Renoir's own perspective on the failure of "Rules of the Game" was that he had succeeded in his artistic mission a little too well. In the summer of 1939, Czechoslovakia had already been surrendered to Hitler, who would invade Poland at the end of the summer (and France the following spring). "Rules of the Game" never mentions these events directly. In the film a group of aristocrats and their servants converge on a rural estate to hunt pheasants and rabbits, have a big costume ball, and engage in romantic intrigue. The plot is largely borrowed from Alfred de Musset's 19th century play "Les Caprices de Marianne," a classic French tragicomedy of marital faithlessness and its consequences. Sounds like fun, right?

Well, it is and it isn't. There's a certain amount of wife-swapping, ass-slapping, cuckold-chasing slapstick in "Rules of the Game," but even that is always on the verge of descending into violent chaos. There's a large cast of lovely ladies and chivalrous gentlemen. They make entertaining company, most of the time. They want to make love and have fun, like the rest of us. But they're also a little bored, uncertain about what to do next, not always likable. There's a shocking sequence, only a few minutes long but unforgettable, when the shooting party massacres the rabbits driven out of the woods by "beaters." (It's unmistakably real: The death toll is 12 bunnies, although it feels like 100, and the sequence of shots took two months to complete.)

"Rules of the Game" has no clear central character. Octave, the genial, overweight aristocrat so memorably played by Renoir himself, may come the closest, but he's a self-loathing buffoon unable to seize his own chance at happiness, whose actions are an unstable mixture of nobility and cowardice. There isn't exactly a central event, either; the one that would provide the climax to almost any other treatment of this material -- a man is shot and killed -- is tossed off and hastily covered up, as if it were an irrelevant footnote.

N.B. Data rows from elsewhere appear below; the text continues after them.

/-- What a read of the host reads (row HOST_READ): the PF reads as interface 64. -/
inductive Space where
  /-- BAR4: the interface's virtual address space (R273, R416). -/
  | bar4
  /-- BAR0: the interface's registers (R416, R417). -/
  | bar0
  /-- BAR2: the interface's doorbells (R331, R416). -/
  | bar2
  /-- SEC_IDPUB, through the PF or an interface (R420). -/
  | idPub
  /-- The certificate chain in flash, through the PF (R420). -/
  | chain
  /-- The configuration space of the PF (R446). -/
  | config
  /-- The state that the host scans out through the PF while the clocks are stopped (R441). -/
  | scan
  deriving DecidableEq, Repr

/-- Where a read of the host starts: an offset in a space, which is a virtual address in BAR4. -/
structure HostAddr where
  space : Space
  off : Nat
  deriving DecidableEq, Repr

/-- The device registers whose write has no behaviour of its own (row REGISTER_WRITE): each with the rule that maps it. -/
inductive Reg where
  /-- CP_IDLE_TIMEOUT of a hub (R333). -/
  | cpIdleTimeout (hub : Nat)
  /-- PRD_CTL (R375). -/
  | prdCtl
  /-- PWR_BALLAST_SET (R434). -/
  | pwrBallastSet
  /-- FAB_CTL of a hub (R413). -/
  | fabCtl (hub : Nat)
  /-- FAB_PORTSTAT of a port, field ETHR (R413). -/
  | fabPortstat (port : Nat)
  /-- Entry of FAB_PEER (R412). -/
  | fabPeer (dev : Nat)
  /-- SEC_KEYSEL of an interface (R418). -/
  | secKeysel (vi : Nat)
  /-- VI_CTXQID of an interface (R396). -/
  | viCtxqid (vi : Nat)
  /-- Owner of a key slot, assigned by the PF (R418). -/
  | keyOwner (slot : Nat)
  /-- SEC_RCVADDR (R447). -/
  | secRcvaddr
  /-- SEC_RCVCTL, field LEN (R447). -/
  | secRcvctlLen
  /-- DBG_TSTARTn of a die (R437). -/
  | dbgTstart (die n : Nat)
  /-- DBG_TSTOPn of a die (R437). -/
  | dbgTstop (die n : Nat)
  /-- DBG_BPn of a core (R439). -/
  | dbgBp (core n : Nat)
  /-- DBG_WPn of a core (R440). -/
  | dbgWp (core n : Nat)
  /-- An offset of an interface's BAR0 (R416, R417). -/
  | bar0 (vi off : Nat)
  deriving DecidableEq, Repr

/-- The rows of the opcode table. -/
inductive Instr where
  -- control (08)
  | nop (g : Guard) | bra (g : Guard) (target : Word) | brx (g : Guard) (table : BitVec 5) (a : Spec)
  | call (g : Guard) (target : Word) | ret (g : Guard)
  | loop (g : Guard) (c : Fin 8) (bound : Word) | next (g : Guard) (c : Fin 8) (target : Word)
  | meet (g : Guard) (target : Word) | exit (g : Guard) | yield (g : Guard) | elect (g : Guard) (d a : Spec)
  | trap (g : Guard) (a : Spec) | bkpt (g : Guard) | bbhint (g : Guard) (a : Spec) | time (g : Guard) (d : Spec)
  | cyc (g : Guard) (d : Spec)
  -- integer (06)
  | iadd (o : Ops) | isub (o : Ops) | iadds (o : Ops) (n : Bool) | imul (o : Ops) | imulh (o : Ops) (n : Bool)
  | imad (o : Ops) | imin (o : Ops) (n : Bool) | imax (o : Ops) (n : Bool) | iabs (o : Ops)
  | idot4 (o : Ops) (na nb : Bool) | and (o : Ops) | or (o : Ops) | xor (o : Ops) | andn (o : Ops) | not (o : Ops)
  | shl (o : Ops) | shr (o : Ops) | sha (o : Ops) | rot (o : Ops) | bfx (o : Ops) (n : Bool) | bfi (o : Ops)
  | popc (o : Ops) | clz (o : Ops) | brev (o : Ops) | iset (o : Ops) (c : Cmp) (n : Bool) | sel (o : Ops)
  | mov (o : Ops) | movi (g : Guard) (d : Spec) (i : Word) | pset (o : Ops) | lea (o : Ops)
  | iadd64 (o : Ops) | isub64 (o : Ops) | imad64 (o : Ops) | shl64 (o : Ops) | shr64 (o : Ops) (n : Bool)
  | iset64 (o : Ops) (c : Cmp) (n : Bool)
  -- uniform (06)
  | gadd (o : Ops) | gsub (o : Ops) | gmul (o : Ops) | gmad (o : Ops) | gand (o : Ops) | gor (o : Ops) | gxor (o : Ops)
  | gshl (o : Ops) | gshr (o : Ops) (n : Bool) | gmin (o : Ops) (n : Bool) | gmax (o : Ops) (n : Bool)
  | gset (o : Ops) (c : Cmp) (n : Bool) | gsel (o : Ops) | gmov (o : Ops) | gmovi (g : Guard) (d : Spec) (i : Word)
  | gld (o : Ops) | gst (o : Ops) | grd (o : Ops)
  -- float, packed, conversion, special functions (07)
  | fadd (o : Ops) (r : Rnd) (ftz : Bool) | fsub (o : Ops) (r : Rnd) (ftz : Bool) | fmul (o : Ops) (r : Rnd) (ftz : Bool)
  | ffma (o : Ops) (r : Rnd) (ftz : Bool) | fmin (o : Ops) (prop ftz : Bool) | fmax (o : Ops) (prop ftz : Bool)
  | fset (o : Ops) (c : FCmp) (ftz : Bool) | fclass (o : Ops) | frnd (o : Ops) (r : Rnd) (ftz : Bool)
  | fscale (o : Ops) (r : Rnd) (ftz : Bool)
  | dadd (o : Ops) (r : Rnd) (ftz : Bool) | dmul (o : Ops) (r : Rnd) (ftz : Bool) | dfma (o : Ops) (r : Rnd) (ftz : Bool)
  | dmin (o : Ops) (prop ftz : Bool) | dmax (o : Ops) (prop ftz : Bool) | dset (o : Ops) (c : FCmp) (ftz : Bool)
  | hadd2 (o : Ops) (bf : Bool) (r : Rnd) (ftz : Bool) | hmul2 (o : Ops) (bf : Bool) (r : Rnd) (ftz : Bool)
  | hfma2 (o : Ops) (bf : Bool) (r : Rnd) (ftz : Bool) | hmin2 (o : Ops) (bf prop ftz : Bool)
  | hmax2 (o : Ops) (bf prop ftz : Bool) | fdot2 (o : Ops) (bf : Bool) (r : Rnd) (ftz : Bool)
  | ndot4 (g : Guard) (d a b c : Spec) (fmt : Word) (r : Rnd) (ftz : Bool)
  | cvt (o : Ops) (dst src : Ty) (sat ftz : Bool) (r : Rnd) | cvtn (o : Ops) (from_ sat : Bool) (r : Rnd)
  | cvtw (o : Ops) (dst src : Ty) (sat ftz : Bool) (r : Rnd) | pack (o : Ops) (e : Esz) (sat : Bool)
  | unpack (o : Ops) (e : Esz)
  | rcp (o : Ops) (ftz : Bool) | rsq (o : Ops) (ftz : Bool) | sqrt (o : Ops) (ftz : Bool) | exp2 (o : Ops) (ftz : Bool)
  | log2 (o : Ops) (ftz : Bool) | sin (o : Ops) (ftz : Bool) | cos (o : Ops) (ftz : Bool) | tanh (o : Ops) (ftz : Bool)
  -- cross-lane, histogram, barrier (10)
  | shfl (o : Ops) (m : ShflMode) | vote (g : Guard) (d : Spec) (p : Fin 8) (m : VoteMode) | match_ (o : Ops) (m : MatchMode)
  | reduce (o : Ops) (r : Rop) | scan (o : Ops) (r : Rop) (excl : Bool) | hist (o : Ops) | merge (o : Ops)
  | bar (g : Guard) (b : Fin 16) (count : Spec) | arrive (g : Guard) (b : Fin 16) (count : Spec)
  | waitbar (g : Guard) (b : Fin 16)
  -- memory (11)
  | ld (o : Ops) (s : Size) (cb : Cb) | st (o : Ops) (s : Size) (cb : Cb) | atom (o : Ops) (a : Aop) (cb : Cb)
  | acas (o : Ops) (cb : Cb) | rld (o : Ops) (s : Size) | rst (o : Ops) (s : Size) | ratom (o : Ops) (a : Aop)
  | old (o : Ops) (s : Size) | ost (o : Ops) (s : Size) | fence (g : Guard) (s : Scope)
  -- matrix and drain (15, 16)
  | rsv (g : Guard) (rid rec : Spec) | rls (g : Guard) (rid : Spec) | opfence (g : Guard)
  | mma (g : Guard) (tile ra rb : Spec) (vn : Fin 1536) (e : MmaExt) | mmaw (g : Guard)
  | tmov (g : Guard) (d tile : Spec) (row : BitVec 5) | tset (g : Guard) (tile a : Spec) (row : BitVec 5)
  | tzero (g : Guard) (tile : Spec) | drain (g : Guard) (tile sb rid : Spec) (e : DrainExt) | drainw (g : Guard)
  | dpld (g : Guard) (prog addr : Spec)
  -- engines (13)
  | copy (g : Guard) (loc shape : Spec) (coord : Fin 128) (ctr : Spec) (e : CopyExt)
  | waitc (g : Guard) (ctr target : Spec) (bound : Word) | cntset (g : Guard) (ctr value : Spec)
  | fetch (g : Guard) (d : Fin 128) | fatom (g : Guard) (old : Spec) (addr : Fin 128) (b ctr : Spec) (e : FatomExt)
  -- system (03, 22)
  | sread (g : Guard) (d : Spec) (num : BitVec 11) | swrite (g : Guard) (num : BitVec 11) (a : Spec)
  | rett (g : Guard) (rec : Spec) (act : RettAct)
  -- the paired word (04)
  | pairedWord (x y : PairSlot)
  -- steps of a team and its core (03, 09 to 13)
  | resultWriteback (core tx g : Nat) | teamStart (grid n : Nat) | teamStep (core tx : Nat) | teamRetire (core tx : Nat)
  | barrierWaveRelease (core tx : Nat) | barrierDeadlock (core tx : Nat) | waitcSatisfied (core tx g : Nat)
  | waitcTimeout (core tx g : Nat) | cntsetWrite (core tx g : Nat) | fenceComplete (core tx g : Nat) | remoteAccessEntry (core i : Nat)
  | remoteResultReady (core i : Nat) | rsvEntryUsable (core tx g : Nat)
  -- steps of the matrix unit and the drains (15, 16)
  | mmaGatherDone (pair ctx : Nat) | mmaCaptureStart (pair ctx : Nat) | mmaCaptureEnd (pair ctx : Nat) | mmaRetire (pair ctx : Nat)
  | mmawComplete (core tx g : Nat) | tmovRead (pair ctx i : Nat) | tsetWrite (pair ctx i : Nat) | drainHalfStart (pair ctx half : Nat)
  | drainRowCommit (pair ctx half i : Nat) | drainwComplete (core tx g : Nat) | dpldSlotWrite (core tx g : Nat)
  -- steps of the engines and of translation (13)
  | stagingElement (core tx : Nat) | stagingComplete (core tx : Nat) | writebackElement (core tx : Nat) | writebackComplete (core tx : Nat)
  | copyElement (core : Nat) | copyComplete (core : Nat) | pageWalkComplete (die i : Nat) | commandLogCheck (die i : Nat)
  | commandLogEntryRetry (core : Nat) | migrationBack (vi va : Nat) (frame : BitVec 32) | migrationComplete (i : Nat)
  -- steps of the views of global memory (14)
  | writeArrive (holder i : Nat) | writeApply (holder i : Nat) | fatomHomePerform (core : Nat) | fatomOldValueReturn (core : Nat)
  -- steps of the queues and launches (18, 22)
  | queueSlotMapDeferred (hub : Nat) | queueIdleTimeout (slot : Nat) | quote (q : Nat) | accept (q : Nat) | decline (q : Nat)
  | launch (q : Nat) | mark (q : Nat) | markPost (q : Nat) | badcmd (q : Nat) | gridStart (grid : Nat) | completionRecord (grid : Nat)
  | eventRecordDeferred (q : Nat) | eventInterruptCount (q : Nat) | eventInterruptTimer (q : Nat) | timeSliceEnd (grid : Nat)
  | forcedSaveStart (grid : Nat) | forcedSaveComplete (grid : Nat) | forcedSaveTimeout (grid : Nat) | contextRestore (grid : Nat)
  | trapRecordClaim (core : Nat) | workEntryTimeout (hub i : Nat)
  -- steps of the launch predictor (20)
  | predictionStart (q : Nat) | predictionRevalidate (q : Nat) | predictionClaim (q : Nat) | predictionHoldExpiry (q : Nat)
  -- steps of the fabric (24)
  | flitSend (port : Nat) | laneRepair (port lane : Nat) | laneRepairDone (port : Nat) | portRetrainDone (port : Nat)
  | laneShed (port : Nat) | laneRegain (port : Nat) | peerUnreachableTimeout (dev : Nat)
  -- steps of power, heat and maintenance (25, 27)
  | governorSample (cl : Nat) | voltageSlewDone (cl : Nat) | frequencySwitchDone (cl : Nat) | droopWindowEnd (cl : Nat)
  | throttleStopEnd (cl : Nat) | throttleHoldEnd (cl : Nat) | diePowerOff (die : Nat) | droopAlarm (cl : Nat) | currentSample (amps : List Nat)
  | sensorSample (die : Nat) (temps : List (BitVec 16)) | hbmTempSample (die stack : Nat) (temp : Byte)
  | powerControlSample (watts : BitVec 16) | hbmEcntGather (die stack : Nat) (counts : List Nat) (ue : Nat)
  -- steps of debug and trace (26), and of the host's completions (24)
  | triggerOpen (die n : Nat) | triggerClose (die n : Nat)
  | agentTicketDraw (core hub : Nat)
  -- inputs from the host, the PF, link partners and measurements, which the model only takes (22, 24 to 27)
  | migrationToTier (vi va : Nat) (slot : BitVec 32) | doorbellSignalStore (vi q : Nat) (val : DWord) | teamMigrate (core tx dest : Nat)
  | viCtxctlStop (vi : Nat) | viCtxctlResume (vi : Nat) | viCtxctlReset (vi : Nat)
  | viQtableWrite (vi q : Nat) (val : DWord) | viRootWrite (vi : Nat) (val : DWord) | viViolClear (vi : Nat)
  | hostWrite (vi va : Nat) (bytes : List Byte) | hostRead (vi : Nat) (a : HostAddr) (n : Nat) | secKeydataWrite (vi : Nat) (bytes : List Byte)
  | viFlr (vi : Nat) | attestRequest (vi : Nat) (addr : DWord) | debugUnlockRequest (val : DWord) | flyCtlWrite (val : DWord)
  | flitDataReceive (port : Nat) (f : Flit) | flitAckReceive (port : Nat) (ack : BitVec 12)
  | flitReplayRequestReceive (port : Nat) (ack : BitVec 12) | clDvfsWrite (cl : Nat) (val : DWord) | clSlopeWrite (cl : Nat) (val : DWord)
  | drpThreshWrite (cl : Nat) (val : DWord) | scrubErrorFound (die : Nat) (addr : Nat) (correctable : Bool) | triggerArm (die n : Nat) (val : DWord)
  | dbgStopTickWrite (val : DWord) | registerWrite (r : Reg) (val : DWord) | hostCompletion (core : Nat) (write : Bool) (ticks : Nat)
  | laneControlFlitReceive (port lane : Nat)
  -- events without an argument
  | attestReport | dbgchalRead | debugUnlockDone | recoveryVerify | recoveryVerifyDone | recoveryRun | recoveryCommit | recoveryCommitDone
  | recoveryRaise | deviceReset | powerLoss | flyCtlApply | deviceClockStop
  deriving DecidableEq, Repr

Amid the tense international situation of 1939, you'd think a movie about the adventures of the idle rich and their earthier servants would be just the ticket. But not these idle rich people, or their adventures. "People go to the cinema in the hope of forgetting their everyday problems," Renoir writes in his 1974 autobiography, "and it was precisely their own worries that I plunged them into ... I depicted pleasant, sympathetic characters, but showed them in a society in process of disintegration, so that they were defeated at the outset ... The audience recognized this. The truth is that they recognized themselves."

Even this is perhaps too much interpretation, too much history. But it may be easier to appreciate "Rules of the Game" if you grasp something of its context, and if you understand that the film's tonal confusion, like its refusal to divide its large cast into heroes and villains, cheaters and victims, is deliberate. A certain fanciful subtraction may also be helpful: If you imagine a world where the films of Bergman, Truffaut, Altman, Mike Leigh and Woody Allen (among others) don't yet exist, you can begin to understand the prodigious influence of this movie. (Renoir himself would make many later films, in American exile and then back in France, including some good ones, but never got close to this level again.)